- **About this task**:
Please write out exactly the lines of the data below from the line holding "(d.srReached = true" through the line holding "mckeRoseAt := if", and leave out the rest.

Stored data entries
————
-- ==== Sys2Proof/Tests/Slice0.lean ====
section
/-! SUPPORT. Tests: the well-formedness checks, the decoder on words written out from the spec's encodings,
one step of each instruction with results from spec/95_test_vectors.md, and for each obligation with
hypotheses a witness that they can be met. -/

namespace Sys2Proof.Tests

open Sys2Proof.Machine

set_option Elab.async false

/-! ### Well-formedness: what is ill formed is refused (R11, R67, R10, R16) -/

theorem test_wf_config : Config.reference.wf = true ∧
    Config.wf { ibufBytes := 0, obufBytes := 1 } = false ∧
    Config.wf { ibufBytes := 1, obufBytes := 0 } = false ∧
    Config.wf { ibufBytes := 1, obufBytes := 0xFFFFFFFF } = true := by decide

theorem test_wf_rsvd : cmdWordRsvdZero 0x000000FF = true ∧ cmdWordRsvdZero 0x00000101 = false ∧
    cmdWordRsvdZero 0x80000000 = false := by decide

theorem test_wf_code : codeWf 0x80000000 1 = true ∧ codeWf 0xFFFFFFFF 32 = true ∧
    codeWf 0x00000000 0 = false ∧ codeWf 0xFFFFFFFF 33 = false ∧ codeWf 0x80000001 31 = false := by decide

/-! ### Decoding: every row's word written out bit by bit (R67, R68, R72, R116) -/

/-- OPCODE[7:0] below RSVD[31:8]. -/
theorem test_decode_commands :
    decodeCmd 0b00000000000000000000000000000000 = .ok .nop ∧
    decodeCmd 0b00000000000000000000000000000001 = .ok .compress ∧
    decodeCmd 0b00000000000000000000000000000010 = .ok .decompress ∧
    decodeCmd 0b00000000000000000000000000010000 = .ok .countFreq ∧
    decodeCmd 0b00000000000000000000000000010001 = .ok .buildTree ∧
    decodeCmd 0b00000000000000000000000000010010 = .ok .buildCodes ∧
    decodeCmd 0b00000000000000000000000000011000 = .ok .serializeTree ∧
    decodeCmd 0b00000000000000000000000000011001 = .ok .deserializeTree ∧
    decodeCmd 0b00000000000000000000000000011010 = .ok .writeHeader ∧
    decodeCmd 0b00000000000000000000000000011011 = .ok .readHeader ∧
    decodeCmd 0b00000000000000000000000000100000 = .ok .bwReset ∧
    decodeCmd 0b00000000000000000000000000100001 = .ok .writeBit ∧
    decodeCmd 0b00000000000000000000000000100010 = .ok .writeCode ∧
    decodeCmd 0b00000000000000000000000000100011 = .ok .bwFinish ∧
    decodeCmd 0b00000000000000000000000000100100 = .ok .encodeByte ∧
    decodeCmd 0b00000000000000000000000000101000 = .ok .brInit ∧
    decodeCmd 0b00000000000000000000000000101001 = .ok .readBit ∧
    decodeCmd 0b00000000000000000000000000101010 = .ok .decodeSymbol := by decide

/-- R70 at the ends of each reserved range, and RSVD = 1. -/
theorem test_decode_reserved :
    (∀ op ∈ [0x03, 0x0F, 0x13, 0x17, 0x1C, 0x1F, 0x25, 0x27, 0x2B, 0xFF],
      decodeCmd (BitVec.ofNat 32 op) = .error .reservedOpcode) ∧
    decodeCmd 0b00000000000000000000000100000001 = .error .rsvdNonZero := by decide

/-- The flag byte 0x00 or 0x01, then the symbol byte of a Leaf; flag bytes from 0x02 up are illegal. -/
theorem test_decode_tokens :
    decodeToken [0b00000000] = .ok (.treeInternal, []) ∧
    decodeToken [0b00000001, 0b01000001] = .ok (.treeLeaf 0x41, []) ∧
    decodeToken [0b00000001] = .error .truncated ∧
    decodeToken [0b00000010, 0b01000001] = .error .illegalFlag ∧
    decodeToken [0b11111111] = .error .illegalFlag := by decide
————
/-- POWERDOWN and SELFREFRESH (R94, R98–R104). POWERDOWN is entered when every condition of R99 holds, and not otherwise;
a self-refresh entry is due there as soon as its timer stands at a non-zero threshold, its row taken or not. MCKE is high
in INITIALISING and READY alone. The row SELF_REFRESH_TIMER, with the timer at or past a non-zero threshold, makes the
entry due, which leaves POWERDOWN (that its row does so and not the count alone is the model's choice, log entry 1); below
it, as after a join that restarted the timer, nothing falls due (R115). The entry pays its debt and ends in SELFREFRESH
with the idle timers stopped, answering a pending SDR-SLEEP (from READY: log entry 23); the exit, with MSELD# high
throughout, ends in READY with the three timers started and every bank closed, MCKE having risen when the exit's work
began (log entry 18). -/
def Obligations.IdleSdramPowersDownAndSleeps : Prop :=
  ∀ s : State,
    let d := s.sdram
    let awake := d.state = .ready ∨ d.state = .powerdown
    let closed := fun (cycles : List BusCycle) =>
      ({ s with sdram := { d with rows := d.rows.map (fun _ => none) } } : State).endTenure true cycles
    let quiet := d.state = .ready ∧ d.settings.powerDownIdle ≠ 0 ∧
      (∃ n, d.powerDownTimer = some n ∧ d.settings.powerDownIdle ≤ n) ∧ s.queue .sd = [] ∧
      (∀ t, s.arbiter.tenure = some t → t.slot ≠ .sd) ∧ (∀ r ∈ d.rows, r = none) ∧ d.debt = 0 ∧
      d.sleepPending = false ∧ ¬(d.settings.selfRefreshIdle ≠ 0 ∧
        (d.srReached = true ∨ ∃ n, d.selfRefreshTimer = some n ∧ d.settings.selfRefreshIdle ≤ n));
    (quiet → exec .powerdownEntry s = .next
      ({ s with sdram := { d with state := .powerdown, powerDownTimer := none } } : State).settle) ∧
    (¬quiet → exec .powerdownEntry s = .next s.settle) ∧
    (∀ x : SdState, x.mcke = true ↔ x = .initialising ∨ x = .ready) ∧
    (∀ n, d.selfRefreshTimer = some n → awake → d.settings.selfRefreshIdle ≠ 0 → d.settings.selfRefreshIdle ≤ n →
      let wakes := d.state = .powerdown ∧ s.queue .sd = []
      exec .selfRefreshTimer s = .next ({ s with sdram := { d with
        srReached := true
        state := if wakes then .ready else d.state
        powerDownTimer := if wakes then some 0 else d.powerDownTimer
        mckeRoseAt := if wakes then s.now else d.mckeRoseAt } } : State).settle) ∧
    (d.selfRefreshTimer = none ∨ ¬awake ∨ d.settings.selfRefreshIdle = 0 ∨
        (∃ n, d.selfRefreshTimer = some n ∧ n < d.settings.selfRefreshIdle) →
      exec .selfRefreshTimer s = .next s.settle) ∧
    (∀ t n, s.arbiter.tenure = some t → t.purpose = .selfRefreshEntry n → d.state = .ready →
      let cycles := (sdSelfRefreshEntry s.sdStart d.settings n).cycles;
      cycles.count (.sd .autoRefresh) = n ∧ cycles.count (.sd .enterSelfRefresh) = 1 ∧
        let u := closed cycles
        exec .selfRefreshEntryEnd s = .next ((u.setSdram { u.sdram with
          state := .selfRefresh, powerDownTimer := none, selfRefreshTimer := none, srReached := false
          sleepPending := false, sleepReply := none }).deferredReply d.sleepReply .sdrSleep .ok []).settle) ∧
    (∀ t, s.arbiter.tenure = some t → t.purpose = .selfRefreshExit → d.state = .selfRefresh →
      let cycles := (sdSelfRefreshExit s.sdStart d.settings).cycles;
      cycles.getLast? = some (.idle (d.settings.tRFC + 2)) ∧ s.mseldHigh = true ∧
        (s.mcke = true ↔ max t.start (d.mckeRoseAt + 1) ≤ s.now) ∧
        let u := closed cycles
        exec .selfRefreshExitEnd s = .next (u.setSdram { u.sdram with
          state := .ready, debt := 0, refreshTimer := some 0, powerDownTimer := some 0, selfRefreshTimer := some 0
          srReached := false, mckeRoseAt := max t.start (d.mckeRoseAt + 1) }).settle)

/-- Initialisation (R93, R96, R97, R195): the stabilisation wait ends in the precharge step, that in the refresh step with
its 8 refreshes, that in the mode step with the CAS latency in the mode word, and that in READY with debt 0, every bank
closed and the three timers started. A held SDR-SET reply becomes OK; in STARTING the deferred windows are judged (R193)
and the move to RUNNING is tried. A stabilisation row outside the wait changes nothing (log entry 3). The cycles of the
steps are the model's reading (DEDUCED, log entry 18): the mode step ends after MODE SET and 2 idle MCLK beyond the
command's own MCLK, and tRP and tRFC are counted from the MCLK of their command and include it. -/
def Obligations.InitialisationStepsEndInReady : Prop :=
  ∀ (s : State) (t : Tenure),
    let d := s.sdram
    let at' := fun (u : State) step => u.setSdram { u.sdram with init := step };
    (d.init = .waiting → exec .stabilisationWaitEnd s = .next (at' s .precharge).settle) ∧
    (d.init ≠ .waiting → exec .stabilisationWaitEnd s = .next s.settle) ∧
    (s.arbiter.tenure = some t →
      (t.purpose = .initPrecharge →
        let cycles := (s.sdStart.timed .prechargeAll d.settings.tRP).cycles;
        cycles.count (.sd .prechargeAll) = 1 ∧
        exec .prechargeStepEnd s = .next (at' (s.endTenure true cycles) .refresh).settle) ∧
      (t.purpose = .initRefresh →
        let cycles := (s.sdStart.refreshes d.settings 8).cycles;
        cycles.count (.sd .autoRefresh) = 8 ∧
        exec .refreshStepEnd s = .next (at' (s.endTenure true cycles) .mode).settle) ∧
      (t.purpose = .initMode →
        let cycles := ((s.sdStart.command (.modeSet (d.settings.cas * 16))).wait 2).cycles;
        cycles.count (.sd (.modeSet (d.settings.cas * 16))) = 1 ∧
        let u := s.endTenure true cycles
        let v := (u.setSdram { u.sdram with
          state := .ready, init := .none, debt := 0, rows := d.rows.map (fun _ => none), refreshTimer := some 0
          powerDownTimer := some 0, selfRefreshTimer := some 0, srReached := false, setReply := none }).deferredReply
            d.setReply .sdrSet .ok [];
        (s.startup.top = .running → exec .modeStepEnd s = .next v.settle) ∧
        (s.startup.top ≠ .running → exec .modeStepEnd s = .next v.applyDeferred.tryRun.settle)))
————
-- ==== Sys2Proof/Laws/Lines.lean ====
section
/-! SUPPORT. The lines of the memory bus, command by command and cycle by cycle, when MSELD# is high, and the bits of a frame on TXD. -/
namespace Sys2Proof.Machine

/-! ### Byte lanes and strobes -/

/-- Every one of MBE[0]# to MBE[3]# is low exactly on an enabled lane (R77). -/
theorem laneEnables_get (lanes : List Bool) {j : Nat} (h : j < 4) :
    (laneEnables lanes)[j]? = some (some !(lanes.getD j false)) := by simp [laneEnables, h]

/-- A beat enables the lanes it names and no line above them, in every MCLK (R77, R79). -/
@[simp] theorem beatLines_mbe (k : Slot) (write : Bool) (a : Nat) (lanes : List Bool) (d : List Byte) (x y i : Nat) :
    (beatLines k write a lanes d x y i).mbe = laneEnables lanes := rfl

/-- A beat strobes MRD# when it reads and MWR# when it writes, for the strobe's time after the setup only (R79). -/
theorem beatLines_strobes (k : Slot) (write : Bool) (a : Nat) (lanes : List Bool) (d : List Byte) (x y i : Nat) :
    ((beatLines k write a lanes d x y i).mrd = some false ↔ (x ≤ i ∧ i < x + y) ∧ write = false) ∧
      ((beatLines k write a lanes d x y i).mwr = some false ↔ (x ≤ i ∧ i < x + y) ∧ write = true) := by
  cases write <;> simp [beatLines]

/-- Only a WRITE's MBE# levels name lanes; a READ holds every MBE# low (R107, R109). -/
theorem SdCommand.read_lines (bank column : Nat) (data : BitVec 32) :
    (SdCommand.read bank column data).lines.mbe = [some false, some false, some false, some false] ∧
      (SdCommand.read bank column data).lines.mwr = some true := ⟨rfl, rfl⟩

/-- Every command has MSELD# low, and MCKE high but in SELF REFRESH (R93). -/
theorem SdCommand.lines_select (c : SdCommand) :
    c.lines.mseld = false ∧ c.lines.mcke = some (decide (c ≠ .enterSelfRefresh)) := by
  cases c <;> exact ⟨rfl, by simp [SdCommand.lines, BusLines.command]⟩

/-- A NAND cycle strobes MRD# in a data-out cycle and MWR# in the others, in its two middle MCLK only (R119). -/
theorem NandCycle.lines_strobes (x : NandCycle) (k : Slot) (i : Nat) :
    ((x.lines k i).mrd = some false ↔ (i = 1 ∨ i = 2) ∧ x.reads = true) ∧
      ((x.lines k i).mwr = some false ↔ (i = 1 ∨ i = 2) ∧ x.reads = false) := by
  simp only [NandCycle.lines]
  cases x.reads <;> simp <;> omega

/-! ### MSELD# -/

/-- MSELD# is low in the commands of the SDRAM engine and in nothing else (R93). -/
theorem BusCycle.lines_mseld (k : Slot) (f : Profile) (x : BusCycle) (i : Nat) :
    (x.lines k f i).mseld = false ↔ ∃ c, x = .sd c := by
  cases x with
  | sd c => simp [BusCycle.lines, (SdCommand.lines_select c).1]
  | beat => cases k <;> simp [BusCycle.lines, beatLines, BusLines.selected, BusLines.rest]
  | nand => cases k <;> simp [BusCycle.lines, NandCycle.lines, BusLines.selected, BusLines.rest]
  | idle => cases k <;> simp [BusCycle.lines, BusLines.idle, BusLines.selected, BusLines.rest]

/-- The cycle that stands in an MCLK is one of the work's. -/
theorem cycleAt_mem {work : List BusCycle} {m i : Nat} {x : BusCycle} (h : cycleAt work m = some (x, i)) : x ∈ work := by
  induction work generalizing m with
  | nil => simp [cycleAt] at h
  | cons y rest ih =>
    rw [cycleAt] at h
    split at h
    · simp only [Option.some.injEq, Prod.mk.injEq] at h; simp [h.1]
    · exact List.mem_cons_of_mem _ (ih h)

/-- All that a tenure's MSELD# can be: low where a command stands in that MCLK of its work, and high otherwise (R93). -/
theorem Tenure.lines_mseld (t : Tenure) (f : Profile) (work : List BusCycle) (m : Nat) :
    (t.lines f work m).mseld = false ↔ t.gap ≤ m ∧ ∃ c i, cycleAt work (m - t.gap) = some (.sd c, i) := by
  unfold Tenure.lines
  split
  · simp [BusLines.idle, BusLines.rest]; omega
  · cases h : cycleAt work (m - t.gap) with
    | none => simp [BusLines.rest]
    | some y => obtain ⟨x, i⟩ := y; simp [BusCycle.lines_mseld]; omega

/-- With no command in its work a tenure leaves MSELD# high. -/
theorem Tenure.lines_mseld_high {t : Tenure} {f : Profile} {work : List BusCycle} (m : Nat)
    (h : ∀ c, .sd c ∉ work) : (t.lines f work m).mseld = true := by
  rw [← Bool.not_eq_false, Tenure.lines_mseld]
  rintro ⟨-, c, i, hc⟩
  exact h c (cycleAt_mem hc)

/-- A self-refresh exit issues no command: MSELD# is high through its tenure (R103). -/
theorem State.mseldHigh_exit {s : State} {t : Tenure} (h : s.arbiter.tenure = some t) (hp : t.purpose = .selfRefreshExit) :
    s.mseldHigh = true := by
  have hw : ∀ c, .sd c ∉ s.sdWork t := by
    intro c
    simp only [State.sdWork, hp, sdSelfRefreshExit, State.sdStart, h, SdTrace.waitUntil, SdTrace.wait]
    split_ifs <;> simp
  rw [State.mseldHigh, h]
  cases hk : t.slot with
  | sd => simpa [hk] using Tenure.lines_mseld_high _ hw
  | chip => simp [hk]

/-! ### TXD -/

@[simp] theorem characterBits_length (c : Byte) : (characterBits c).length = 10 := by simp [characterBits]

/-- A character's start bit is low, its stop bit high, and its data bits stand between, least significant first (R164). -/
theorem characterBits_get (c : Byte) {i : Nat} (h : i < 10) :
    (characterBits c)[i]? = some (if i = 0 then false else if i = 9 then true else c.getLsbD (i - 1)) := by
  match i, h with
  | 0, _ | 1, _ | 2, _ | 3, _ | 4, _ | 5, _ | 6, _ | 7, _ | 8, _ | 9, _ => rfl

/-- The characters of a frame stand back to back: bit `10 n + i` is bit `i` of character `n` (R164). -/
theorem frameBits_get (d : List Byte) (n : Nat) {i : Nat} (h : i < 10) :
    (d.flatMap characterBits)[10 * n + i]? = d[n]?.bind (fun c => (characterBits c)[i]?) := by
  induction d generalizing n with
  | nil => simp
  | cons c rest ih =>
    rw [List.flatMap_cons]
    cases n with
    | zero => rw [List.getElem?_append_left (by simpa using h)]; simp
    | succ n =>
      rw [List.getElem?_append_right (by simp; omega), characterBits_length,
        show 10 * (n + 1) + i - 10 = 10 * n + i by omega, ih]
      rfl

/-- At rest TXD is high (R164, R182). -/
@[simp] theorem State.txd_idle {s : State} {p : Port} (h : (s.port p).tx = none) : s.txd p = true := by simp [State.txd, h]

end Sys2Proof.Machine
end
————
- **Task output**:
        (d.srReached = true ∨ ∃ n, d.selfRefreshTimer = some n ∧ d.settings.selfRefreshIdle ≤ n));
    (quiet → exec .powerdownEntry s = .next
      ({ s with sdram := { d with state := .powerdown, powerDownTimer := none } } : State).settle) ∧
    (¬quiet → exec .powerdownEntry s = .next s.settle) ∧
    (∀ x : SdState, x.mcke = true ↔ x = .initialising ∨ x = .ready) ∧
    (∀ n, d.selfRefreshTimer = some n → awake → d.settings.selfRefreshIdle ≠ 0 → d.settings.selfRefreshIdle ≤ n →
      let wakes := d.state = .powerdown ∧ s.queue .sd = []
      exec .selfRefreshTimer s = .next ({ s with sdram := { d with
        srReached := true
        state := if wakes then .ready else d.state
        powerDownTimer := if wakes then some 0 else d.powerDownTimer
        mckeRoseAt := if wakes then s.now else d.mckeRoseAt } } : State).settle) ∧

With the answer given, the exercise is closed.